Exercise: Write out the stretch of lines below that begins at the line with "resetN := false" and ends at the line with "def execRefclkLoss (s", including both, exactly as given and nothing more.

Data shown:
********

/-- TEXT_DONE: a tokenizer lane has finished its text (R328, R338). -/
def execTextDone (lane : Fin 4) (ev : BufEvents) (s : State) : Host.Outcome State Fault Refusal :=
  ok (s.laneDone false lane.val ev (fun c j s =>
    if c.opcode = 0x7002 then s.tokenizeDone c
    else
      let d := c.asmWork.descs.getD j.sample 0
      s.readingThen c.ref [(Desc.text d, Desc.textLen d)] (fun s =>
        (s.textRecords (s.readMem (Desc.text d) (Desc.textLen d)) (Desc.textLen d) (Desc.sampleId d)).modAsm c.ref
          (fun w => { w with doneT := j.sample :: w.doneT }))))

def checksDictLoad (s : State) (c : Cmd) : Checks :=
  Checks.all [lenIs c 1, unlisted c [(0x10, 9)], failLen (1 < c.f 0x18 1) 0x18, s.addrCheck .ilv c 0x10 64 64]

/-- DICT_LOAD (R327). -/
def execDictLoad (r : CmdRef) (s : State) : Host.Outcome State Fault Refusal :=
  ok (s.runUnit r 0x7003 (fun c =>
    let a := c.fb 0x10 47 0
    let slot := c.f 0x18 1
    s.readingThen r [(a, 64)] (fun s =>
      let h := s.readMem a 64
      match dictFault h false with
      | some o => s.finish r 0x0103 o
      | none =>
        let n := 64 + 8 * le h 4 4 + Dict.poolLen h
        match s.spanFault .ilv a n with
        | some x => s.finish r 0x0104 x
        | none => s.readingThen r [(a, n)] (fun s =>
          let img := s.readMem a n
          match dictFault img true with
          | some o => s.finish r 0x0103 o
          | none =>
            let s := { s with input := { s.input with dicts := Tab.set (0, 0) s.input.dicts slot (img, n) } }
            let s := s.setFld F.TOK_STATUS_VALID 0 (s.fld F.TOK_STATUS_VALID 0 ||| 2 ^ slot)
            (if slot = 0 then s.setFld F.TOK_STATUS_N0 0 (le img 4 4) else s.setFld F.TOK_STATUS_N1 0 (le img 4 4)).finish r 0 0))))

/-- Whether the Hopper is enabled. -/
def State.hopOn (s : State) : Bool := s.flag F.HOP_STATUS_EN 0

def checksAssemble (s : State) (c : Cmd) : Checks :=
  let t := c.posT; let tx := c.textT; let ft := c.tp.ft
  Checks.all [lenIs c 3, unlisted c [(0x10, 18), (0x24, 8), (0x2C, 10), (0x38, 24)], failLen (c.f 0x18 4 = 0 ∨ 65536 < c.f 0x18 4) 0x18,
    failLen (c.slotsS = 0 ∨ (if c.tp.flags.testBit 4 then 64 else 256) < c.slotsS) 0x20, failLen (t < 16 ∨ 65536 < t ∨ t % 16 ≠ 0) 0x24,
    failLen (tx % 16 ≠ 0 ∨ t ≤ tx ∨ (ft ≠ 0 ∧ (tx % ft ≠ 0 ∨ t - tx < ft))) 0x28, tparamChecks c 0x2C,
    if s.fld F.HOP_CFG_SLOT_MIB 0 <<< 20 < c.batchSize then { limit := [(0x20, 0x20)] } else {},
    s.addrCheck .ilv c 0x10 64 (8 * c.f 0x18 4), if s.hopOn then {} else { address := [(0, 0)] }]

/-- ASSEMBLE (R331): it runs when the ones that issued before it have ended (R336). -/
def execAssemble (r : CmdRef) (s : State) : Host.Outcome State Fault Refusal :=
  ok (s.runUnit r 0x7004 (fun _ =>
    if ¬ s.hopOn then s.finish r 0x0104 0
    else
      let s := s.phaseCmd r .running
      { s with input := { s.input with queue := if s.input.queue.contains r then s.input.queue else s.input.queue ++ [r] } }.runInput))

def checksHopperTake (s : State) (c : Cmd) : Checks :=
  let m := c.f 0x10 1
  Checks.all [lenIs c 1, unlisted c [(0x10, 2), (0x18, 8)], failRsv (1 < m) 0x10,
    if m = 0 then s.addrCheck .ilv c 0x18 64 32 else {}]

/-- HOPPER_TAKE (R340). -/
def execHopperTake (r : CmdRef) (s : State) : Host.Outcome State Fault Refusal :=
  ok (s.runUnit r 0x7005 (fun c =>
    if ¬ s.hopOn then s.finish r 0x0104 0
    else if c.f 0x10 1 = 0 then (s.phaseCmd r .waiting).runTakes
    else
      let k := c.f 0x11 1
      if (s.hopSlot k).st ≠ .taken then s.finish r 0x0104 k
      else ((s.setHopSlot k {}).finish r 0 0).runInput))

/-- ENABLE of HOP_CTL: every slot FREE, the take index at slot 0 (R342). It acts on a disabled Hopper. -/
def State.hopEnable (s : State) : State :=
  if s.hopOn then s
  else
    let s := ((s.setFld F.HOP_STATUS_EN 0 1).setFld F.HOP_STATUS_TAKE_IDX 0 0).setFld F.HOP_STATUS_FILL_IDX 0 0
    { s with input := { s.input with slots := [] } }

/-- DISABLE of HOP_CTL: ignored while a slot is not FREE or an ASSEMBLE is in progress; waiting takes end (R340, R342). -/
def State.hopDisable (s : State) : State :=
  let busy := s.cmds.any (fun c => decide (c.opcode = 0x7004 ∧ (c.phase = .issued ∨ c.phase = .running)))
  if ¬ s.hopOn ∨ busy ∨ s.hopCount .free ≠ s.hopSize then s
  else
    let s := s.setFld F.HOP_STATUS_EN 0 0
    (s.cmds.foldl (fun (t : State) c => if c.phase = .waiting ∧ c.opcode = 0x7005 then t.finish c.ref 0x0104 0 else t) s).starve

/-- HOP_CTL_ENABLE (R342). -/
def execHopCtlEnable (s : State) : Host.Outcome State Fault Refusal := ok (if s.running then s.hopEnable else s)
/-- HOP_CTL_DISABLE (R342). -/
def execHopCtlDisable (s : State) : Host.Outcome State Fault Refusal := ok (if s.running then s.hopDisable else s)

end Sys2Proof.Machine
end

********

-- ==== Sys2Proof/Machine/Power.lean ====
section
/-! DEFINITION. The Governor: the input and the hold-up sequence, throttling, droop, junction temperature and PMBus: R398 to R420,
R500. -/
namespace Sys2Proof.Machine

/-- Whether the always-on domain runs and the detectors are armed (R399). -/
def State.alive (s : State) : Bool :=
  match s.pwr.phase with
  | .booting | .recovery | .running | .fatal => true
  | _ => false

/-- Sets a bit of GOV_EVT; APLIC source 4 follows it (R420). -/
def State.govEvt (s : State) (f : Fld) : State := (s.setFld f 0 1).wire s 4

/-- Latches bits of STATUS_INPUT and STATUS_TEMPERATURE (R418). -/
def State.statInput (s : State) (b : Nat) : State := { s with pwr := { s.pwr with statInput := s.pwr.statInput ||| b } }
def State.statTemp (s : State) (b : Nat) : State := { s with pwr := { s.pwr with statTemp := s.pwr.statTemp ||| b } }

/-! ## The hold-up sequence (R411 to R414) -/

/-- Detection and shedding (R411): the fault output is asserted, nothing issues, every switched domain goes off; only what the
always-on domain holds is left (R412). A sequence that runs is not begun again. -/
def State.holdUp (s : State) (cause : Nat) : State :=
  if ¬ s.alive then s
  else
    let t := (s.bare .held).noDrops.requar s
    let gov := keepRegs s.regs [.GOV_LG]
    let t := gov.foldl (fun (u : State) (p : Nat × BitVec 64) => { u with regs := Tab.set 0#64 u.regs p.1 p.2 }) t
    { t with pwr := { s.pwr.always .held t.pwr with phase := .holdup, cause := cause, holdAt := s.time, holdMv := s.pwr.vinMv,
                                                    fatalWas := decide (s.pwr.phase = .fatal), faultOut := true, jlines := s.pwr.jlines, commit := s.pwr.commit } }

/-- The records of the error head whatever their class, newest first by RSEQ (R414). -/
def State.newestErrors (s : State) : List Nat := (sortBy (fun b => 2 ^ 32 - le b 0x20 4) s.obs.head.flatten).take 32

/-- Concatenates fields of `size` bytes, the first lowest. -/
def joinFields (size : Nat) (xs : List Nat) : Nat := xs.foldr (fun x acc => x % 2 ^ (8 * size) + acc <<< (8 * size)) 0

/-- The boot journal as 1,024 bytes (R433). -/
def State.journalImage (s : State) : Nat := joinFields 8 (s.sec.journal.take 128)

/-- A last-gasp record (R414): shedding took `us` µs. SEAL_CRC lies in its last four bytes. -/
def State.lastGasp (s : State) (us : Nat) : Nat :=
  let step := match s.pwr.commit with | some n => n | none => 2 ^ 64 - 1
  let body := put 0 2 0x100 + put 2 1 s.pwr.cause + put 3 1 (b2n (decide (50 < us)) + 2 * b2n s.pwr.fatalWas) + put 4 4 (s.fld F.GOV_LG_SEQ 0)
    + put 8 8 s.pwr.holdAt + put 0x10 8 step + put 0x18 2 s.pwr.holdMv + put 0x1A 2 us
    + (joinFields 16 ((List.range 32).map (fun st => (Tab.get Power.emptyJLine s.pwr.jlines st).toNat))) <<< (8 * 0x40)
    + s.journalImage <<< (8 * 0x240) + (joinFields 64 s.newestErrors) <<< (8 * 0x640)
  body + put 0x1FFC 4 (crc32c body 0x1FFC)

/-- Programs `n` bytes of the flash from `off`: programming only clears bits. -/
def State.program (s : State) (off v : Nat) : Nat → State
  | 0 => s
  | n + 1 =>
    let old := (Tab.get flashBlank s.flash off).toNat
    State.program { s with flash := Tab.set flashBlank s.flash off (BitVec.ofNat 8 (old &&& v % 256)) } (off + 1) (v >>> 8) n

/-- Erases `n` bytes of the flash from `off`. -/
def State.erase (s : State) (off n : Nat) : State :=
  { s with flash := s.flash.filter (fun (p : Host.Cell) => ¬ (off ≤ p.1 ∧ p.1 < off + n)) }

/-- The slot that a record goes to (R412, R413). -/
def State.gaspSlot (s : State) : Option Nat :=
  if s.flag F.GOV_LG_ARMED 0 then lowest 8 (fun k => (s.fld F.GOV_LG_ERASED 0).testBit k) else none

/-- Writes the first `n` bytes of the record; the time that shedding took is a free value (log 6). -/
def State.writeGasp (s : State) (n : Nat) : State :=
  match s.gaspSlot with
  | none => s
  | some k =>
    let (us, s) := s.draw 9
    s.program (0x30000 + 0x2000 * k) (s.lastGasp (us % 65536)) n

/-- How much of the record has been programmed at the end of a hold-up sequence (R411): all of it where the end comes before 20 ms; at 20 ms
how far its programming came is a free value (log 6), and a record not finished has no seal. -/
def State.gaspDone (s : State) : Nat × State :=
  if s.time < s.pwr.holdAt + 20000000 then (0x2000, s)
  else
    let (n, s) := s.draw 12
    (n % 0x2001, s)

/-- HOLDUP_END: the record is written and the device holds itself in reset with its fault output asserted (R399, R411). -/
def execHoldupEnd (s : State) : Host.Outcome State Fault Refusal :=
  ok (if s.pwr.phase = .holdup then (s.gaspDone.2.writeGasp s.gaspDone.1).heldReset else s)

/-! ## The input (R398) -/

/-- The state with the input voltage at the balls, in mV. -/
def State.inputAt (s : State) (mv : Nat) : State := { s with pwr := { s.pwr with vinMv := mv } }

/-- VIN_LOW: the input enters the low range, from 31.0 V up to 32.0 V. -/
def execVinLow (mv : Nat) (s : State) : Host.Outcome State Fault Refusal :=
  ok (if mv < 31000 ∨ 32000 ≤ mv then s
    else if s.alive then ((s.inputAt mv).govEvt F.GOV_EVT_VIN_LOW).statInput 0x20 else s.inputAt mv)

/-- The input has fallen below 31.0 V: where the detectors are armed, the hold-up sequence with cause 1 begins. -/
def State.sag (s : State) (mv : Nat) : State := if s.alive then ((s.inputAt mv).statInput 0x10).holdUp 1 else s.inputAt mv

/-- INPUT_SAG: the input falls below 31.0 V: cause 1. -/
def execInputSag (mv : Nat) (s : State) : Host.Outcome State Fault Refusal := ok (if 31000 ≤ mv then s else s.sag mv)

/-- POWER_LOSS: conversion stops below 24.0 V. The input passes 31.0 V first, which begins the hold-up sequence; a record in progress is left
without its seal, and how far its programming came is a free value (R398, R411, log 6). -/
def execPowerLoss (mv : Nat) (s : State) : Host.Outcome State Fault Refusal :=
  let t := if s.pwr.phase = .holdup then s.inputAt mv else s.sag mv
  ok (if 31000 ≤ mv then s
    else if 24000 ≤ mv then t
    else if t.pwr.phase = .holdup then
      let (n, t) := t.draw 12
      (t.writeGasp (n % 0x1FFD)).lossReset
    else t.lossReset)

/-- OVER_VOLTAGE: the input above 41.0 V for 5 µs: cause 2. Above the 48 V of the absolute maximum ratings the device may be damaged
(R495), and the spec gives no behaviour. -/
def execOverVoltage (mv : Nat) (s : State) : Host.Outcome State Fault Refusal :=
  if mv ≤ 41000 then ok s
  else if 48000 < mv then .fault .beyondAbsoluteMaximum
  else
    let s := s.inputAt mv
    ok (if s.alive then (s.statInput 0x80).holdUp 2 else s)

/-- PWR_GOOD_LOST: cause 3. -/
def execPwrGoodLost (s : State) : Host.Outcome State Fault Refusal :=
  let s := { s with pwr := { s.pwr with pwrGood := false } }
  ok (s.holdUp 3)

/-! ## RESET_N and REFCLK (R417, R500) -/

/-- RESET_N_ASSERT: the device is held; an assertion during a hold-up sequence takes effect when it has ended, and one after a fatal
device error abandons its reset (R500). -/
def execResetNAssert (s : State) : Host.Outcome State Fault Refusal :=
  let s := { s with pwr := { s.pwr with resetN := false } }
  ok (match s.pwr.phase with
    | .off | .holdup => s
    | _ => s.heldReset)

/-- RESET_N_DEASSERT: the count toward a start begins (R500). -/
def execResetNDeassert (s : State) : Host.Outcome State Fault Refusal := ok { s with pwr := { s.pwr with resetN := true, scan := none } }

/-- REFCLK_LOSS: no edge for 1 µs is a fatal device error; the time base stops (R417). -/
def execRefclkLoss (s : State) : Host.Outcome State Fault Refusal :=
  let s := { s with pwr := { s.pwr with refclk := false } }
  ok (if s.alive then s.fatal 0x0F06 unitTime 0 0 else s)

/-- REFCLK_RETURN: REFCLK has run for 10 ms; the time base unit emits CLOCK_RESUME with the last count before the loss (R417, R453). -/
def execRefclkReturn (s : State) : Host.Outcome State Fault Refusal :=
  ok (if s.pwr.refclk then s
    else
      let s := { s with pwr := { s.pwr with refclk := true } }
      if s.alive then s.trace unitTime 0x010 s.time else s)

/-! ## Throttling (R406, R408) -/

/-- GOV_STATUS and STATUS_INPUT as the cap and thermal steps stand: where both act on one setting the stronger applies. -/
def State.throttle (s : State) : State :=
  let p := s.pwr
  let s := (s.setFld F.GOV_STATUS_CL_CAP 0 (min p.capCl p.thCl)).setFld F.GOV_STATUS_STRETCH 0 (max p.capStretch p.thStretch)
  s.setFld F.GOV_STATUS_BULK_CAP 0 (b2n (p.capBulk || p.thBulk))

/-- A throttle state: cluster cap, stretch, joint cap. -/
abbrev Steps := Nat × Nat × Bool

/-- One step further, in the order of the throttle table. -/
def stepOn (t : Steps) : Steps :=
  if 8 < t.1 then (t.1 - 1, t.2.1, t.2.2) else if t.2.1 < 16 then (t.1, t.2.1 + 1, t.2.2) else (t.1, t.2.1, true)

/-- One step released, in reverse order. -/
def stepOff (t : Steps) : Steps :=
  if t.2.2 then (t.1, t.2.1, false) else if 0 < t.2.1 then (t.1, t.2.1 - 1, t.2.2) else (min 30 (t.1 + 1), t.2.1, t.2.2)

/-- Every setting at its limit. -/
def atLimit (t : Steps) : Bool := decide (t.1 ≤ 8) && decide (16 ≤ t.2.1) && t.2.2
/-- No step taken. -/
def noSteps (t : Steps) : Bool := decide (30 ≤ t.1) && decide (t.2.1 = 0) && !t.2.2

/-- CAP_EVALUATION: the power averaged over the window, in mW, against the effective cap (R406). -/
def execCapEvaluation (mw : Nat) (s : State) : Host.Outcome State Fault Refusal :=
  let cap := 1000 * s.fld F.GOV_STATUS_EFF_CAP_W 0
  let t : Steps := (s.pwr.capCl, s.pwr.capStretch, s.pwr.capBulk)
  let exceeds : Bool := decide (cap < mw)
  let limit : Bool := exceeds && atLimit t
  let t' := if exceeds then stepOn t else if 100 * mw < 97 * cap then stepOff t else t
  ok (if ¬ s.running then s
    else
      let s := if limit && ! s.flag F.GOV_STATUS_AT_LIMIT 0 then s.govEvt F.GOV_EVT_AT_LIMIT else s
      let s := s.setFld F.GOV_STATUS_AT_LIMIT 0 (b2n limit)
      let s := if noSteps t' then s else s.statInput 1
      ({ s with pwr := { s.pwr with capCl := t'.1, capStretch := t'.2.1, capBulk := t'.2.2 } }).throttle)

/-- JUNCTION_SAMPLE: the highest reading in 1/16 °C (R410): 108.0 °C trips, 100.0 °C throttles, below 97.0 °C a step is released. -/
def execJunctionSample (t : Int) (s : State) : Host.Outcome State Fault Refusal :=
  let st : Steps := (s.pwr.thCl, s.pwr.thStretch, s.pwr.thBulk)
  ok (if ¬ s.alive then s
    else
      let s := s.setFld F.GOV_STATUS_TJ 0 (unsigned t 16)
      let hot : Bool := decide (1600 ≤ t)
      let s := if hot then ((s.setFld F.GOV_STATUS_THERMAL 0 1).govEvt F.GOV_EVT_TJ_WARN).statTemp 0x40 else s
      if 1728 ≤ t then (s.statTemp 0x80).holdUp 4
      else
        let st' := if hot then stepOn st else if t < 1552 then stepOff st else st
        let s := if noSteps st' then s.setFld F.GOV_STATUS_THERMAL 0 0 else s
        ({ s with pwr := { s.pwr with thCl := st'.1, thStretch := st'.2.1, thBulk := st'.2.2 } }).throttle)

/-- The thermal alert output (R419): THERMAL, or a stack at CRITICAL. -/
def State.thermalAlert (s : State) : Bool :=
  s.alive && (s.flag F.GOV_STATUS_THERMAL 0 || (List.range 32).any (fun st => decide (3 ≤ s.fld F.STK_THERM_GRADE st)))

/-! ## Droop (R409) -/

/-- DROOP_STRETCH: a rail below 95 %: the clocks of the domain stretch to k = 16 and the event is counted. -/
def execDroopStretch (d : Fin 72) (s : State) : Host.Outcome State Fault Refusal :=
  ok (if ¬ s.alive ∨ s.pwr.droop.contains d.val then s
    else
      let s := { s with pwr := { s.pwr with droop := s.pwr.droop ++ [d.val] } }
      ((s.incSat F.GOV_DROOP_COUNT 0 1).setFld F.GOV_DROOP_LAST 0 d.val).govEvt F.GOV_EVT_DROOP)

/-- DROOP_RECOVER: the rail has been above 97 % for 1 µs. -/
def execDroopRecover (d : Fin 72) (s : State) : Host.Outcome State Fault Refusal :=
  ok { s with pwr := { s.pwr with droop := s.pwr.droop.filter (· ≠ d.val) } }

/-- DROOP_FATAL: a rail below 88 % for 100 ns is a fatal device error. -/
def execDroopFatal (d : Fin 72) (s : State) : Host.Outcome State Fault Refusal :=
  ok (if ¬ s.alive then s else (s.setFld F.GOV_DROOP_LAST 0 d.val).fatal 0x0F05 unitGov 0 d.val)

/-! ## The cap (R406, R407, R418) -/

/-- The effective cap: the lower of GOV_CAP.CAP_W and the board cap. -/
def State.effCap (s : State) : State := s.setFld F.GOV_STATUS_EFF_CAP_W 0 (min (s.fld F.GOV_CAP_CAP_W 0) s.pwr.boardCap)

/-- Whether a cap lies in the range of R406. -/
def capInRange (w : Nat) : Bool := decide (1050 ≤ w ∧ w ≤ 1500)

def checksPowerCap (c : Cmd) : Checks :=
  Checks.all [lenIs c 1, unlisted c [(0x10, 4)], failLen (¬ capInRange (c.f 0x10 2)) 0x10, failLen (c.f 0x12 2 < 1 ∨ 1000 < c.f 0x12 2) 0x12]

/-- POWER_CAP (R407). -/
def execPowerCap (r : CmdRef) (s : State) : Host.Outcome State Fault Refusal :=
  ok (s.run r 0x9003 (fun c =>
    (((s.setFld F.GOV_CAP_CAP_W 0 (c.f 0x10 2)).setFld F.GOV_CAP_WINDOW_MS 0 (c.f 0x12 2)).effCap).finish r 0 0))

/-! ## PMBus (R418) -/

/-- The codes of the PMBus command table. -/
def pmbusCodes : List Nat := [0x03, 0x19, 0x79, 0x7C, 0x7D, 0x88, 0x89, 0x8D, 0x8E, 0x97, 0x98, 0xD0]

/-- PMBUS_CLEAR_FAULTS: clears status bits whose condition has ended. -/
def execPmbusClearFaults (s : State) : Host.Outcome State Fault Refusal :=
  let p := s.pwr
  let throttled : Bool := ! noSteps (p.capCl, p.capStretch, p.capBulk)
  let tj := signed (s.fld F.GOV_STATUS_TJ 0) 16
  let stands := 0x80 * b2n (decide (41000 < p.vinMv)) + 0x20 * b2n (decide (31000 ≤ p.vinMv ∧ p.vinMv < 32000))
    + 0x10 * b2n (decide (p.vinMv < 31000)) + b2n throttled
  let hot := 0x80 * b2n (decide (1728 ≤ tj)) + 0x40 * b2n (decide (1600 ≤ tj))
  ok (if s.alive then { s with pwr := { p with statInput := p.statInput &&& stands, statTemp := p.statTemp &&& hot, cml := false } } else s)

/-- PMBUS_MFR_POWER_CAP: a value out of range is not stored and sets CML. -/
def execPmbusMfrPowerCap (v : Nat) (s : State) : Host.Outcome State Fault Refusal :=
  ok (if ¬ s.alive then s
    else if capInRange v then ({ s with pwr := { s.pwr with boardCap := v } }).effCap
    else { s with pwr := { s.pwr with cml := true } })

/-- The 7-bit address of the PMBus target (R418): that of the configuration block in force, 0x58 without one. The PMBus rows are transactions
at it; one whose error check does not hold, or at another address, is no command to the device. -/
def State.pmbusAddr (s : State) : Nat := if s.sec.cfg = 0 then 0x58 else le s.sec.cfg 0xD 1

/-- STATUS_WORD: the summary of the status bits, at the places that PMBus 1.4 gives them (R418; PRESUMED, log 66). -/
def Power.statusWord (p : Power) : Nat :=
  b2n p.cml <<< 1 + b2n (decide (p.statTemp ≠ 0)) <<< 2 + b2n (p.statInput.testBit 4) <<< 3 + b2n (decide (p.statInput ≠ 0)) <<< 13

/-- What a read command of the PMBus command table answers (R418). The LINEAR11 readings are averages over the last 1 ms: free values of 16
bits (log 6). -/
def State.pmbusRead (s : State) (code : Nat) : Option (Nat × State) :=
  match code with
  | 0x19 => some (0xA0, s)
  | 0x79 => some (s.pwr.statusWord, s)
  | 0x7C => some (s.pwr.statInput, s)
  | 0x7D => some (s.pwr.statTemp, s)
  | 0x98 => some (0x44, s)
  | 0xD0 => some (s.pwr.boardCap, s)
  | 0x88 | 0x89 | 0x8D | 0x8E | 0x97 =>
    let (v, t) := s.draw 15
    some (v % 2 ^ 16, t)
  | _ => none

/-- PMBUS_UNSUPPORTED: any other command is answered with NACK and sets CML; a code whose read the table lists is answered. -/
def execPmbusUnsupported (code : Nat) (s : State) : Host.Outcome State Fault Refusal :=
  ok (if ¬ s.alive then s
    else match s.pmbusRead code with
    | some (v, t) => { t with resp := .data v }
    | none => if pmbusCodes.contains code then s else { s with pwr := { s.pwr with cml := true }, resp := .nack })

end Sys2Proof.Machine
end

********

Your response:
  let s := { s with pwr := { s.pwr with resetN := false } }
  ok (match s.pwr.phase with
    | .off | .holdup => s
    | _ => s.heldReset)

/-- RESET_N_DEASSERT: the count toward a start begins (R500). -/
def execResetNDeassert (s : State) : Host.Outcome State Fault Refusal := ok { s with pwr := { s.pwr with resetN := true, scan := none } }

/-- REFCLK_LOSS: no edge for 1 µs is a fatal device error; the time base stops (R417). -/
def execRefclkLoss (s : State) : Host.Outcome State Fault Refusal :=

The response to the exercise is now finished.